Alma minha...
Aqui escrevo meus amores, minha vida...
domingo, 15 de abril de 2012
Cidade sem nome - a caminho do Dia D
Acordei atordoado...mais um pesadelo. O suor que escorria era congelante. O quarto estava congelante. Havia sonhado com ela novamente, o mesmo sonho...mas dessa vez eu entendi o seu grito: não me abandone...não me abandone...não me abandone! E mesmo sabendo o que dizia eu me afastava, me afastava cada vez mais. E quanto mais ela gritava, eu fugia. Mas seu rosto cheio de dor me encurralava...em um tipo de labirinto, seu longos cabelos me perseguiam e se enroscavam em mim, sua dor se tornava a minha e eu me deixava consumir pelo seu amor. Respirei fundo. Era noite ainda...mas nesse lugar era sempre noite. Mas precisava me apressar, o Dia D está chegando finalmente. Coloquei na mala as minhas facas, poucas roupas e o colar dela. Minha mente me dizia para deixá-lo, mas eu não conseguia. E se ela o quisesse de volta? O enrolei com cuidado e coloquei em uma caixinha que ela havia me deixado. Meu coração estava acelerado...uma mistura de medo, raiva, saudade, desespero. Sabia que no momento que o dia chegasse não mais a veria...por que a deixei ir? Agora não era o momento para pensar nisso...agora era hora de planejar. Eu teria que correr e ser rápido para eles não perceberem. Podia, de repente, mandar uma mensagem para ela me encontrar. Será que estaria viva? Será que responderia? Não, agora não é o momento para pensar nisso.

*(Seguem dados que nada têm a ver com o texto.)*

/-- A SYSTEM word writes no register, the CSR instructions with an rd included (47_misc_system.md R221). -/
theorem keepsRegs_of_systemDoes {s t : State} {w : Word} (h : SystemDoes s w t) : KeepsRegs s t := by
  rcases h with ⟨_, _, moved⟩ | ⟨_, _, ended⟩ | ⟨_, _, ended⟩ | ⟨_, ended⟩ | ⟨_, _, moved⟩
  · exact moved.1
  · exact ended.1
  · exact ended.1
  · exact ended.1
  · exact moved.1

/-- A LOAD word writes at most its rd, and that in perform mode alone (46_load_store.md R190, R204). -/
theorem regs_of_loadDoes {s t : State} {w : Word} (h : LoadDoes s w t) :
    KeepsRegs s t ∨ (s.cfg.loadStoreMode = .perform ∧ ∃ v, WritesReg s t (w.extractLsb' 7 5) v) := by
  rcases h with ⟨_, moved⟩ | ⟨hmode, _, v, _, _, _, written, _⟩ | ⟨_, _, _, _, _, ended⟩ | ⟨_, _, ended⟩
  · exact .inl moved.1
  · exact .inr ⟨hmode, v, written⟩
  · exact .inl ended.1
  · exact .inl ended.1

/-- The general registers after a word: all as before, or rd written by a word of a class with a destination,
LOAD being one in perform mode alone. -/
theorem regs_of_wordDoes {s t : State} {w : Word} (h : WordDoes s w t) :
    KeepsRegs s t ∨
      ((w.extractLsb' 0 7 ∈ [0x37#7, 0x17#7, 0x13#7, 0x33#7, 0x6F#7, 0x67#7] ∨
          w.extractLsb' 0 7 = 0x03#7 ∧ s.cfg.loadStoreMode = .perform) ∧
        ∃ v, WritesReg s t (w.extractLsb' 7 5) v) := by
  rcases h with ⟨hop, v, wrote⟩ | ⟨hop, linked, _⟩ | ⟨hop, linked, _⟩ | ⟨_, reserved, conditional⟩ | ⟨hop, loaded⟩ |
    ⟨_, stored⟩ | ⟨_, moved⟩ | ⟨_, system⟩ | ⟨_, ended⟩
  · exact .inr ⟨.inl (List.mem_append_left [0x6F#7, 0x67#7] hop), v, wrote.1⟩
  · exact .inr ⟨.inl (by simp [hop]), _, linked⟩
  · exact .inr ⟨.inl (by simp [hop]), _, linked⟩
  · exact .inl (keepsRegs_of_branch reserved conditional)
  · exact (regs_of_loadDoes loaded).imp_right fun ⟨hmode, written⟩ => ⟨.inr ⟨hop, hmode⟩, written⟩
  · exact .inl (keepsRegs_of_storeDoes stored)
  · exact .inl moved.1
  · exact .inl (keepsRegs_of_systemDoes system)
  · exact .inl ended.1

/-- LUI, AUIPC, IMM, OP, JAL and JALR are none of BRANCH, STORE, MISC and SYSTEM (30_encoding.md R51). -/
theorem destination_class_not_mem_others :
    ∀ o ∈ [0x37#7, 0x17#7, 0x13#7, 0x33#7, 0x6F#7, 0x67#7],
      o ∉ [0b1100011#7, 0b0100011#7, 0b0001111#7, 0b1110011#7] := by decide

/-- Settles O30: a step keeps every general register or writes rd, and the classes that write rd are none of those
the statement names. -/
theorem onlyTheNamedRegisterIsWritten : Obligations.OnlyTheNamedRegisterIsWritten := by
  intro s t w hfetch hstep
  rcases regs_of_wordDoes (step_word hfetch hstep).2 with kept | ⟨hclass, v, -, others⟩
  · exact ⟨fun r _ => kept r, fun _ => kept, fun _ _ => kept⟩
  · refine ⟨others, fun hnone => ?_, fun hload hmode => ?_⟩
    · rcases hclass with hop | ⟨hop, -⟩
      · exact absurd hnone (destination_class_not_mem_others _ hop)
      · exact absurd (hop ▸ hnone) (by decide)
    · rcases hclass with hop | ⟨-, hperform⟩
      · exact absurd (hload ▸ hop) (by decide)
      · exact absurd (hmode.symm.trans hperform) (by decide)

end Sys2Proof.Machine
end

section
/-! PROOFS about the flat memory (20_memory.md). What a byte string leaves at each address is `Memory.read_writeBytes`;
what a step can store is `step_frame` over every state, and `step_word` where the fetched word is known. -/

namespace Sys2Proof.Machine

/-! ## Observe mode (R31) -/

/-- The one store a step can make is made in perform mode alone (46_load_store.md R194). -/
theorem mem_eq_of_storesAtMost_observe {s t : State} (hmode : s.cfg.loadStoreMode = .observe)
    (h : StoresAtMost s t) : t.mem = s.mem := by
  rcases h with hkept | ⟨hperform, _⟩
  · exact hkept
  · exact absurd (hmode.symm.trans hperform) (by decide)

/-- Settles O14, by induction on the steps: each keeps the parameters, so observe mode lasts, and in it each keeps
memory. -/
theorem observeModeNeverChangesMemory : Obligations.ObserveModeNeverChangesMemory := by
  intro s t hmode hreach
  induction hreach with
  | refl => exact ⟨rfl, rfl⟩
  | @step t u _ hstep ih =>
    obtain ⟨hmem, hcfg⟩ := ih
    obtain ⟨hcfg', _, hstore⟩ := step_frame t u hstep
    have hmode' : t.cfg.loadStoreMode = .observe := hcfg ▸ hmode
    exact ⟨(mem_eq_of_storesAtMost_observe hmode' hstore).trans hmem, hcfg'.trans hcfg⟩

/-! ## The range check and the four-byte read (R32, R33) -/

/-- Settles O9: the region is an interval, so the first and the last of the n bytes decide for all. -/
theorem inRangeMeansEveryByteIsMapped : Obligations.InRangeMeansEveryByteIsMapped := by
  intro c addr n hn
  constructor
  · rintro ⟨hlow, hhigh⟩ k hk
    omega
  · intro hmapped
    have hfirst := hmapped 0 (by omega)
    have hlast := hmapped (n - 1) (by omega)
    unfold InRange
    omega

/-- The byte in front of a little-endian string is the low byte of its word (R34). -/
theorem ofNat_leValue_cons (b : Byte) (bs : List Byte) :
    BitVec.ofNat 32 (leValue (b :: bs)) = b.setWidth 32 ||| BitVec.ofNat 32 (leValue bs) <<< 8 := by
  have hdisjoint : b.setWidth 32 &&& BitVec.ofNat 32 (leValue bs) <<< 8 = 0#32 := by
    ext i hi
    by_cases h8 : i < 8
    · simp [h8]
    · simp [BitVec.getLsbD_of_ge b i (by omega)]
  rw [← BitVec.add_eq_or_of_and_eq_zero _ _ hdisjoint]
  apply BitVec.eq_of_toNat_eq
  simp only [leValue, BitVec.toNat_add, BitVec.toNat_shiftLeft, BitVec.toNat_ofNat, BitVec.toNat_setWidth,
    Nat.shiftLeft_eq]
  omega

/-- Settles O10: the four bytes are unfolded into the word from the lowest address up. -/
theorem readWordIsLittleEndianOrOutOfBounds : Obligations.ReadWordIsLittleEndianOrOutOfBounds := by
  intro s a
  rcases read32_eq s a with ⟨hr, e⟩ | ⟨hr, e⟩
  · refine ⟨fun _ => ?_, fun hout => absurd hr hout⟩
    rw [e]
    simp only [Memory.readBytes, ofNat_leValue_cons, BitVec.shiftLeft_or_distrib, ← BitVec.shiftLeft_add]
    simp [leValue, BitVec.or_assoc]
  · exact ⟨fun hin => absurd hin hr, fun _ => e⟩

/-! ## Writes (R36, R37) -/

/-- Byte i of a byte string is read at address a + i (R36). -/
theorem Memory.read_writeBytes_inside {bs : List Byte} {m : Memory} (a : Nat) {i : Nat} (hm : m.wf = true)
    (hi : i < bs.length) : (m.writeBytes a bs).read (a + i) = bs[i] := by
  rw [Memory.read_writeBytes bs m a _ hm, if_pos (Nat.le_add_right a i), Nat.add_sub_cancel_left,
    List.getElem?_eq_getElem hi, Option.getD_some]

/-- Settles O11: the loader's write is one `writeBytes` of memory and touches no other field. -/
theorem loaderWriteIsExact : Obligations.LoaderWriteIsExact := by
  intro s bytes a hwf
  rcases loadSegment_eq s bytes a with ⟨hr, e⟩ | ⟨hr, e⟩
  · refine ⟨fun _ => ⟨_, e, fun i hi => Memory.read_writeBytes_inside _ hwf hi,
      fun b hb => Memory.read_writeBytes_outside bytes _ _ _ hwf hb, fun _ => rfl, rfl, rfl, rfl, rfl⟩,
      fun hne hout => absurd hr (not_or.mpr ⟨hne, hout⟩)⟩
  · exact ⟨fun hin => absurd hin hr, fun _ _ => e⟩

/-- Byte k of a word, among the low n that are stored (R35). -/
theorem getElem_take_leBytes (n : Width) (v : Word) {k : Nat} (hk : k < ((leBytes v).take n.bytes).length) :
    ((leBytes v).take n.bytes)[k] = v.extractLsb' (8 * k) 8 := by
  have hk4 : k < 4 := Nat.lt_of_lt_of_le hk (List.length_take_le' ..)
  rw [List.getElem_take]
  interval_cases k <;> rfl

/-- A word stored in range is read back (R33, R37). -/
theorem read32_of_mem_eq_writeBytes {t : State} {m : Memory} {a v : Word} (hwf : m.wf = true)
    (hr : InRange t.cfg a 4) (hmem : t.mem = m.writeBytes a.toNat (leBytes v)) : t.read32 a = .ok v := by
  rcases read32_eq t a with ⟨-, e⟩ | ⟨hout, -⟩
  · rw [e, hmem, ← leBytes_length v, Memory.readBytes_writeBytes _ _ _ hwf, leValue_leBytes, BitVec.ofNat_toNat,
      BitVec.setWidth_eq]
  · exact absurd hr hout

/-- Settles O12: a MemWrite is one `writeBytes` of the value's low bytes. -/
theorem memWriteIsReadBack : Obligations.MemWriteIsReadBack := by
  intro s a v n hwf
  rcases memWrite_eq s a n v with ⟨hr, e⟩ | ⟨hr, e⟩
  · refine ⟨fun _ => ⟨_, e, fun k hk => ?_, fun b hb => ?_, rfl, rfl, rfl, rfl, ?_⟩, fun hout => absurd hr hout⟩
    · rw [← length_take_leBytes n v] at hk
      exact (Memory.read_writeBytes_inside _ hwf hk).trans (getElem_take_leBytes n v hk)
    · rw [← length_take_leBytes n v] at hb
      exact Memory.read_writeBytes_outside _ _ _ _ hwf hb
    · rintro rfl
      exact read32_of_mem_eq_writeBytes hwf hr rfl
  · exact ⟨fun hin => absurd hin hr, fun _ => e⟩

/-- Settles O13: the stored word is read back by the fetch, and the step executes what the fetch gives. -/
theorem storedWordIsFetchedByTheNextStep : Obligations.StoredWordIsFetchedByTheNextStep := by
  rintro s rs2 rs1 imm ⟨-, hwf, -⟩ hrun hmode haddr hr
  obtain ⟨t, e, hstored⟩ := store_spec .word rs2 rs1 imm s
  rw [effectiveAddress_eq, haddr] at hstored
  rcases hstored with ⟨hobserve, -⟩ | ⟨-, -, hmem, -, hpc, hcfg, hrun', -⟩ | ⟨-, hout, -⟩
  · exact absurd (hobserve.symm.trans hmode) (by decide)
  · have hfetch : t.fetch = .ok (s.x rs2) := by
      rw [State.fetch, hpc]
      exact read32_of_mem_eq_writeBytes hwf (hcfg ▸ hr) hmem
    exact ⟨t, e, hpc, hfetch, step_of_fetch (hrun'.trans hrun) hfetch⟩
  · exact absurd hr hout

segunda-feira, 2 de abril de 2012
Só...solidão
Era só solidão que sentia e nada mais...não era amor.Chegou a pensar que sim mas logo descartou. Na verdade era medo...medo da solidão. E sabia, sabia que quanto mais medo sentisse mais ela se aproximaria. Medo de estar só consigo mesmo...o que diria? Não teria papo...teria vazio. Melhor não pensar...melhor não sentir. E quanto mais tentava, mais dor sentia. E não era por amor, repetia para si mesma...era por solidão, medo da solidão. Respirou fundo e se olhou...sentiu pena de si. Pena por sentir pena...pena por ter medo...pena por sentir solidão...pena por estar só. Olha lá quem vem me acompanhar...a culpa, pensou ela. Claro, Não podia faltar para ficar completo: solidão, medo e culpa...mas não, não era amor. Isso sabia!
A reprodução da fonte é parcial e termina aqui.